Source data
[Start of Attachment]
/-- What the loss of lock of lane `n` does to its port or gang (R60, R63, R72). DESIGN CHOICE (log 92): in TRAINING the lane stops
sending LINK_UP, and has to converge again. -/
def lockGone (n : Nat) (s : State) : State :=
  match s.laneState n with
  | 2 => alignClear n (setLaneState n 1 (onLane n (fun l => { l with phase := .idle, waiting := false, converged := false,
                                                                     linkUp := false, clear64 := false, lostLock := true }) s))
  | 3 => if s.inGang n then gangTape n n s
         else attempt n ((portLeaveUp n (s.wr (R.VSP_LANE_STAT_ALIGNED n) 0)).raise (portEv n 0))
  | _ => s

/-- Block lock is lost on lane `n`, which held it (R53, R63). `energy` is what the receiver still detects (R54). -/
def lockLost (n : Nat) (energy : Bool) (s : State) : State :=
  if s.laneState n = 0 ∨ !s.flag (R.VSP_LANE_STAT_BLOCK_LOCK n) then s
  else lockGone n (((s.inc (R.VSP_LOCK_LOSS n)).wr (R.VSP_LANE_STAT_BLOCK_LOCK n) 0).wr (R.VSP_LANE_STAT_SIG_DET n) (b2n energy))

/-- CAUSE at the expiry of the 500 ms budget: the first value whose condition holds (R60). -/
def State.budgetCause (s : State) (n : Nat) : Nat :=
  let c := s.chan n
  if c.any (fun i => s.laneState i == 1 && (s.lane i).lostLock) then 2
  else if s.inGang n && c.all (fun i => (s.lane i).seen64) && !s.flag (R.VSP_LANE_STAT_ALIGNED (s.base n)) then 4
  else if c.any (fun i => (s.lane i).upSent) then 5 else 1

/-- The lanes because of which the attempt fails with CAUSE `cause` (R60, R73): those in LOCKING, the gang port for alignment, those
without 64 non-TRAIN blocks since LINK_UP, or those that have not converged; the lowest lane when none stands out. -/
def State.budgetLanes (s : State) (n cause : Nat) : List Nat :=
  let fs := match cause with
    | 2 => (s.chan n).filter (fun i => s.laneState i == 1)
    | 4 => []
    | 5 => (s.chan n).filter (fun i => !(s.lane i).clear64)
    | _ => (s.chan n).filter (fun i => !(s.lane i).converged)
  if fs = [] then [s.base n] else fs

/-- The 500 ms budget expires: an attempt that entered TRAINING and has not reached UP fails (R60, R63). -/
def budgetExpiry (n : Nat) (s : State) : State :=
  let b := s.base n
  if (s.chan n).any (fun i => (s.lane i).trainAt.isSome && (s.laneState i == 1 || s.laneState i == 2)) then
    trainFail b (s.budgetCause n) (s.budgetLanes n (s.budgetCause n)) s
  else s

/-! ### The training search (R56 to R59) -/

/-- Sends the next tap request on lane `n` (R56, R57): the next SEQ, 0x1 to 0xF. DESIGN CHOICE (log 92): the opening preset request
takes SEQ 0x1 like any request ("for each request, the device takes the next SEQ"), so the first move has 0x2; the bring-up example
shows the first move with 0x1. -/
def request (n : Nat) (f : ReqFor) (s : State) : State :=
  onLane n (fun l => { l with reqFor := f, reqSeq := l.reqSeq % 15 + 1, waiting := true, echo := false, timeouts := 0,
                              phase := if l.adapted then .requesting else .adapting })
    (s.bumpSat (R.VSP_TRAIN_STAT_REQS n))

/-- The search takes its next move, or ends the pass and requests the other preset (R56). -/
def nextMove (n : Nat) (s : State) : State :=
  let l := s.lane n
  if l.fails < 4 ∧ l.reqs < l.maxReq then request n .move (s.setLane n { l with reqs := l.reqs + 1 })
  else request n .start (s.setLane n { l with preset := 3 - l.preset, moveIx := 0, fails := 0, reqs := 0 })

/-- Lane `n` has converged; once every lane of the channel has, LINK_UP is sent on all of them in the same cycle (R59, R71). -/
def converge (n : Nat) (s : State) : State :=
  let s1 := onLane n (fun l => { l with phase := .linkUp, converged := true }) s
  if (s1.chan n).all (fun i => (s1.lane i).converged) then
    s1.forAll (s1.chan n) (fun i => onLane i (fun l => { l with linkUp := true, upSent := true, seen64 := false, clear64 := false }))
  else s1

/-- A measurement window of the search ends with `p` pseudo-errors and `bad` invalid headers (R56). DESIGN CHOICE (log 92): a move's
window without invalid headers and with p ≤ PE_MAX converges even where p is not below pe, as R56's sentence on convergence says; the
pseudocode would take the move back first. -/
def judgeWindow (n bad p : Nat) (s : State) : State :=
  let l := s.lane n
  if bad = 0 ∧ p ≤ l.peMax then converge n s
  else match l.reqFor with
    | .move =>
      if p < l.pe then nextMove n (s.setLane n { l with pe := p, fails := 0 })
      else request n .inverse (s.setLane n { l with reqs := l.reqs + 1, moveIx := (l.moveIx + 1) % 4, fails := l.fails + 1 })
    | _ => nextMove n (s.setLane n { l with pe := p, moveIx := 0, fails := 0, reqs := 0 })

/-- The answer to the outstanding request of lane `n` arrives; `ok` when every tap field is UPDATED (R56, R57). -/
def tapAnswer (n : Nat) (ok : Bool) (s : State) : State :=
  let l := { s.lane n with waiting := false, echo := false }
  match l.reqFor with
  | .start => s.setLane n { l with phase := if l.adapted then .settling else .adapting }
  | .move => if ok then s.setLane n { l with phase := .settling }
             else nextMove n (s.setLane n { l with moveIx := (l.moveIx + 1) % 4, fails := l.fails + 1 })
  | .inverse => nextMove n (s.setLane n l)

/-- The 2 ms of receiver adaptation end (R56, R64). -/
def adaptationEnd (n : Nat) (s : State) : State :=
  let l := s.lane n
  if s.laneState n = 2 ∧ l.phase = .adapting then
    s.setLane n { l with adapted := true, phase := if l.waiting then .requesting else .measuring }
  else s

/-- A DFE tap that adapts from `old` towards `new` over `k` blocks: at most one LSB per 4,096 blocks (R64); s5.0 (R80). -/
def tapMove (k old new : Nat) : Nat :=
  let d : Int := k / 4096
  ofSigned 5 (clampI (toSigned 5 old - d) (toSigned 5 old + d) (toSigned 5 new))
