-- ==== Sys2Proof/Machine/TestLane.lean ====
section
/-! DEFINITION. Lanes under test (R532 to R543): modes, pattern generators and checkers, error injection, eye scan and broadcast. Test lane L < 192
is sensor lane L, and lane 192 + u is uplink lane u. -/

namespace Sys2Proof.Machine

/-- MODE of test lane `l` (R548). -/
def State.tstMode (s : State) (l : Nat) : Nat := s.rd (R.TST_LANE_CTRL_MODE l)

/-- Lane `l` may leave OFF (R533). -/
def State.tstEligible (s : State) (l : Nat) : Bool :=
  if l < 192 then s.laneState l == 0 || s.laneState l == 6 || s.laneState l == 7
  else !s.flag (R.UPL_LANE_STAT_IN_USE (l - 192)) || s.flag (R.UPL_LANE_STAT_TAPED (l - 192))

/-- Mode `m` of lane `l` is not reserved (R534, R535). -/
def tstModeOk (l m : Nat) : Bool := if l < 192 then decide (m ≤ 4) else decide (m ≤ 5)

/-- Mode `m` of lane `l` has a generator (R534, R535). -/
def tstGen (l m : Nat) : Bool := if l < 192 then m == 2 || m == 3 || m == 4 else m == 1 || m == 3 || m == 4

/-- Mode `m` of lane `l` has a checker (R534, R535). -/
def tstCheck (l m : Nat) : Bool := if l < 192 then m == 1 || m == 3 || m == 4 else decide (2 ≤ m ∧ m ≤ 5)

/-- The test lanes of the port or gang of lane `n` are all OFF. -/
def State.portUntested (s : State) (n : Nat) : Bool := (s.chan n).all (fun i => s.tstMode i == 0)

/-- Bits that lane `l` receives in `c` CLK_CORE cycles: 25.78125 Gb/s divided by 2^RATE on a sensor lane, 212.5 Gb/s on an uplink
lane (R42, R535). -/
def State.tstBits (s : State) (l c : Nat) : Nat :=
  if l < 192 then c * 825 / (32 * 2 ^ s.rd (R.TST_LANE_CTRL_RATE l)) else c * 425 / 2

/-! ### Patterns (R535, R537, R539) -/

/-- Order and middle term of the generator x^n + x^m + 1 of PRBS pattern `p`; 6 and 7 act as PRBS31 (R537). -/
def prbsTerms (p : Nat) : Nat × Nat := [(7, 6), (9, 5), (15, 14), (23, 18)].getD p (31, 28)

/-- The register of the generator x^n + x^m + 1 after `k` bits, from the all-ones state (R537): bit 0 is the youngest. -/
def prbsState (n m : Nat) : Nat → Nat
  | 0 => 2 ^ n - 1
  | k + 1 => let r := prbsState n m k; (2 * r + b2n (r.testBit (n - 1) != r.testBit (m - 1))) % 2 ^ n

/-- Bit `k` of the pattern of lane `l`, counted from the restart (R537). DESIGN CHOICE (log 101): a PRBS generator emits the oldest
bit of its register. -/
def State.patBit (s : State) (l k : Nat) : Bool :=
  let p := s.rd (R.TST_LANE_CTRL_PAT l)
  let i := 127 - k % (s.rd (R.TST_LANE_CTRL_PLEN_M1 l) + 1)
  (if p = 5 then (s.rd (R.TST_USER l (i / 32))).testBit (i % 32)
    else (prbsState (prbsTerms p).1 (prbsTerms p).2 k).testBit ((prbsTerms p).1 - 1)) != s.flag (R.TST_LANE_CTRL_INV l)

/-- Bit `k` that the generator of lane `l` emits after its restart: INJECT has inverted some (R539). -/
def State.genBit (s : State) (l k : Nat) : Bool := s.patBit l k != (s.tstLane l).flips.contains k

/-- The PAM4 symbol of a pair of bits, the first as the MSB (R535). PRESUMED (log 101): the Gray code of IEEE 802.3. -/
def pam4 (a b : Bool) : Nat := 2 * b2n a + b2n (a != b)

/-- Symbol `k` that the generator of an uplink lane emits. -/
def State.genSymbol (s : State) (l k : Nat) : Nat := pam4 (s.genBit l (2 * k)) (s.genBit l (2 * k + 1))

/-- Bits that the generator of lane `l` has emitted since its restart: a back channel runs at 1.611328125 Gb/s (R42, R534). -/
def State.genSent (s : State) (l : Nat) : Nat :=
  let c := s.chalk.cycles - (s.tstLane l).genAt
  if l < 192 ∧ s.tstMode l ≠ 4 then c * 825 / 512 else s.tstBits l c

/-- The bit that INJECT inverts: the next one, on an uplink lane the first of a symbol (R539). -/
def State.injectAt (s : State) (l : Nat) : Nat := if l < 192 then s.genSent l else (s.genSent l + 1) / 2 * 2

/-! ### Checkers (R538, R540) -/

/-- TST_BITS and TST_ERR of lane `l` count the bits compared since the last account (R540): `errs` of them were in error, a free value
where the number has not been told. -/
def tstCount (l : Nat) (errs : Option Nat) (s : State) : State :=
  match (s.tstLane l).lockAt with
  | none => s
  | some c =>
    let n := s.tstBits l (s.chalk.cycles - c)
    let d := n - (s.tstLane l).counted
    let (e, s1) := match errs with
      | some e => (e, s)
      | none => if d = 0 then (0, s) else s.draw (d + 1)
    ((s1.setTst l { s1.tstLane l with counted := n }).inc64 (R.TST_BITS_LO l) (R.TST_BITS_HI l) d).inc64 (R.TST_ERR_LO l) (R.TST_ERR_HI l) e

/-- The bits compared so far are counted. -/
def tstAccount (l : Nat) (s : State) : State := tstCount l none s

/-- Every locked lane counts its compared bits: what a snapshot captures (R540). -/
def tstAccountAll (s : State) : State := s.forAll (s.tst.map (·.1)) tstAccount

/-- Generator and checker of lane `l` restart: the checker is unlocked (R537, R538). -/
def tstRestart (l : Nat) (s : State) : State :=
  let s1 := tstAccount l s
  (s1.setTst l { s1.tstLane l with lockAt := none, counted := 0, genAt := s1.chalk.cycles, flips := [] }).wr (R.TST_LANE_STAT_LOCK l) 0

/-- The receiver of lane `l` is powered down (R542). -/
def State.rxDown (s : State) (l : Nat) : Bool :=
  if l < 192 then s.laneState l == 0 && (s.tstMode l == 0 || s.tstMode l == 2)
  else !s.flag (R.UPL_LANE_STAT_IN_USE (l - 192)) && (s.tstMode l == 0 || s.tstMode l == 1)

/-- An eye-scan point of lane `l` ends with `errs` disagreements, or early (R541, R542). -/
def eyeEnd (l errs : Nat) (aborted : Bool) (s : State) : State :=
  if !(s.tstLane l).eye then s
  else
    let s1 := ((s.setTst l { s.tstLane l with eye := false }).wr (R.TST_EYE_STAT_BUSY l) 0).wr (R.TST_EYE_STAT_DONE l) 1
    if aborted then s1.wr (R.TST_EYE_STAT_ABORTED l) 1 else s1.wr (R.TST_EYE_ERR l) (satN 32 errs)

/-- Points on lanes whose receiver is powered down end early (R542). -/
def eyeSweep (s : State) : State :=
  s.forAll ((s.tst.filter (·.2.eye)).map (·.1)) (fun l t => if t.rxDown l then eyeEnd l 0 true t else t)

/-- MODE of lane `l` returns to OFF; a port whose taping has ended meanwhile enters LOCKING with its last lane (R536). -/
def tstOff (l : Nat) (s : State) : State :=
  let s1 := ((tstRestart l s).wr (R.TST_LANE_CTRL_MODE l) 0).wr (R.TST_LANE_STAT_ACTIVE l) 0
  let n := s1.base l
  if l < 192 ∧ s1.laneState n = 6 ∧ !(s1.lane n).lossTaped ∧ s1.portUntested l ∧ !s1.unitTaped n then lanesReturn n s1 else s1

/-- The test of lane `l` is ended by shedding (1) or by a Lath APPLY (2) (R536). -/
def tstEnded (l cause : Nat) (s : State) : State :=
  if s.tstMode l = 0 then s
  else (((tstRestart l s).wr (R.TST_LANE_CTRL_MODE l) 0).wr (R.TST_LANE_STAT_ACTIVE l) 0).wr (R.TST_LANE_STAT_ENDED l) cause

/-- A write of TST_LANE_CTRL without INJECT (R533, R537). -/
def tstWrite (l v : Nat) (s : State) : State :=
  let m := bits v 31 29
  if !tstModeOk l m ∨ (m ≠ 0 ∧ !s.tstEligible l) then s.wr (R.TST_LANE_STAT_REFUSED l) 1
  else
    let old := (s.tstMode l, s.rd (R.TST_LANE_CTRL_PAT l), s.rd (R.TST_LANE_CTRL_INV l), s.rd (R.TST_LANE_CTRL_RATE l),
      s.rd (R.TST_LANE_CTRL_PLEN_M1 l))
    let new := (m, bits v 28 26, bits v 25 25, bits v 23 22, bits v 6 0)
    let put (s : State) : State := ((((s.wr (R.TST_LANE_CTRL_MODE l) m).wr (R.TST_LANE_CTRL_PAT l) new.2.1).wr
      (R.TST_LANE_CTRL_INV l) new.2.2.1).wr (R.TST_LANE_CTRL_RATE l) new.2.2.2.1).wr (R.TST_LANE_CTRL_PLEN_M1 l) new.2.2.2.2
    if m = 0 then
      if old.1 = 0 then put s else tstOff l ((put (tstRestart l s)).wr (R.TST_LANE_CTRL_MODE l) old.1)
    else ((put (if new = old then s else tstRestart l s)).wr (R.TST_LANE_STAT_ACTIVE l) 1).wr (R.TST_LANE_STAT_ENDED l)
      (if old.1 = 0 then 0 else s.rd (R.TST_LANE_STAT_ENDED l))

/-- A write of TST_USERi of lane `l`: the pattern of an active lane changes (R537). -/
def tstUser (l i v : Nat) (s : State) : State :=
  let s1 := if s.tstMode l ≠ 0 ∧ s.rd (R.TST_USER l i) ≠ v then tstRestart l s else s
  s1.wr (R.TST_USER l i) v

/-- A write of INJECT: the next generated bit is inverted; where the lane's generator feeds its checker on the die, a locked checker
counts exactly one error (R538, R539). -/
def tstInject (l : Nat) (s : State) : State :=
  if !tstGen l (s.tstMode l) then s
  else
    let k := s.injectAt l
    if (s.tstLane l).flips.contains k then s
    else
      let s1 := s.setTst l { s.tstLane l with flips := (s.tstLane l).flips ++ [k] }
      if s.tstMode l = 4 ∧ s.flag (R.TST_LANE_STAT_LOCK l) then s1.inc64 (R.TST_ERR_LO l) (R.TST_ERR_HI l) 1 else s1

/-- A write of TST_BCAST_GO: the layout of TST_BCAST_CTRL is copied to every selected lane (R543). -/
def tstBroadcast (s : State) : State :=
  let v := 2 ^ 29 * s.rd R.TST_BCAST_CTRL_MODE + 2 ^ 26 * s.rd R.TST_BCAST_CTRL_PAT + 2 ^ 25 * s.rd R.TST_BCAST_CTRL_INV +
    2 ^ 22 * s.rd R.TST_BCAST_CTRL_RATE + s.rd R.TST_BCAST_CTRL_PLEN_M1
  s.forAll ((List.range 200).filter (fun l => (s.rd (R.TST_BCAST_MASK (l / 32))).testBit (l % 32))) (fun l => tstWrite l v)

/-- 256 matching bits lock the checker of lane `l` (R538). -/
def tstLock (l : Nat) (s : State) : State :=
  if !tstCheck l (s.tstMode l) ∨ s.flag (R.TST_LANE_STAT_LOCK l) then s
  else (s.setTst l { s.tstLane l with lockAt := some s.chalk.cycles, counted := 0 }).wr (R.TST_LANE_STAT_LOCK l) 1

/-- The checker of lane `l` loses lock, `errs` bits having been in error since the last account, and seeds again; the generator runs on
(R538, R540). -/
def tstLockLoss (l errs : Nat) (s : State) : State :=
  if !s.flag (R.TST_LANE_STAT_LOCK l) then s
  else
    let s1 := tstCount l (some errs) s
    ((s1.setTst l { s1.tstLane l with lockAt := none, counted := 0 }).wr (R.TST_LANE_STAT_LOCK l) 0).inc (R.TST_LOCK_LOSS l)

/-- A write of TST_EYE_CTRL.GO (R541, R542). -/
def eyeGo (l : Nat) (s : State) : State :=
  if s.rxDown l ∨ (s.tstLane l).eye then s.wr (R.TST_EYE_STAT_REFUSED l) 1
  else (s.setTst l { s.tstLane l with eye := true }).wr (R.TST_EYE_STAT_BUSY l) 1

end Sys2Proof.Machine
end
[End of Attachment]
On how many lines of the data does "aborted" appear? Give only that number.

◆ Reply: 2